> _Task instructions_: Having found the line containing "fun i => opcode_fields_of_mem_tableR39" in the data below, reproduce that line and each one after it to the end, exactly, and include nothing else.
┄┄┄┄┄┄
/-- Settles O7, by the inversion of the decoder. -/
theorem decodedBytesAreTheEncoding : Obligations.DecodedBytesAreTheEncoding :=
  fun _ _ _ _ hdecode => decode_inv hdecode

/-- Settles O8: the dispatch table has an entry for exactly the 41, and three bytes are enough for each of them. -/
theorem recognisedOpcodesAreTheFortyOne : Obligations.RecognisedOpcodesAreTheFortyOne :=
  fun set op lo hi => ⟨decode_three_ok_iff set op lo hi, fun hnot => decode_of_not_recognised hnot [lo, hi]⟩

/-- Settles O9: a decoded instruction has the opcode it was decoded from, and every instruction its row. -/
theorem opcodeTableIsThatOfR39 : Obligations.OpcodeTableIsThatOfR39 := by
  refine ⟨fun op lo hi i rest hdecode => ?decoded, fun i => ?encoded⟩
  case decoded =>
    obtain ⟨rfl, -⟩ := opcode_and_length_of_decode hdecode
    exact rowOf_mem_tableR39 i
  case encoded =>
    rw [length_encode]
    exact rowOf_mem_tableR39 i

/-- Settles O12: both instructions have the opcode, which has one row in R39. -/
theorem opcodeByteAloneFixesTheLength : Obligations.OpcodeByteAloneFixesTheLength := by
  intro set set' op tail tail' rest rest' i j hi hj
  obtain ⟨hopi, hconsumed⟩ := opcode_and_length_of_decode hi
  obtain ⟨hopj, hconsumed'⟩ := opcode_and_length_of_decode hj
  have hrow : rowOf i = rowOf j := rowOf_eq_of_opcode_eq (hopi.symm.trans hopj)
  simp only [rowOf, row, Prod.mk.injEq] at hrow
  obtain ⟨-, hmnemonic, hmode, hlength⟩ := hrow
  exact ⟨hmnemonic, hmode, hlength, Nat.le_add_right 1 _, length_encode i ▸ length_encode_le i, hconsumed,
    hlength ▸ hconsumed'⟩

/-- Settles O10: eight of the words are encodings, and the opcodes of the other three are not of R39. -/
theorem wordsWrittenOutDecode : Obligations.WordsWrittenOutDecode := by
  have hencoding (i : Instr) : decode opcodes (encode i) = .ok i [] := by
    simpa using decode_encode (wellFormed_opcodes i) []
  have hrejected {op : Byte} (hop : op.toNat ∉ opsRecognised) (rest : List Byte) :
      decode opcodes (op :: rest) = .error (.unrecognizedOpcode op) :=
    decode_of_not_recognised (fun hrec => hop hrec.2) rest
  exact ⟨hencoding (.ldaImm 0x42), hencoding (.ldaIzX 0x42), hencoding (.staAbsX 0x3569), hencoding (.ldxZpY 0x42),
    hencoding (.styZp 0x42), hencoding .tsx, hencoding .pha, hencoding .plp,
    hrejected (by decide) [], hrejected (by decide) [], hrejected (by decide) [0x42]⟩

/-- The rows of R39 have the fields of R40. -/
theorem opcode_fields_of_mem_tableR39 :
    ∀ r ∈ tableR39, r.1 = 32 * fieldA r.2.1 + 4 * fieldB r.2.1 r.2.2.1 + fieldC r.2.1 := by decide

/-- Settles O11: every instruction has a row of R39, and the rows have the fields of R40. -/
theorem opcodeByteHasTheFieldsOfR40 : Obligations.OpcodeByteHasTheFieldsOfR40 :=
  fun i => opcode_fields_of_mem_tableR39 (rowOf i) (rowOf_mem_tableR39 i)

end Sys2Proof.Claims
end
┄┄┄┄┄┄
> _Answer space_:
  fun i => opcode_fields_of_mem_tableR39 (rowOf i) (rowOf_mem_tableR39 i)

end Sys2Proof.Claims
end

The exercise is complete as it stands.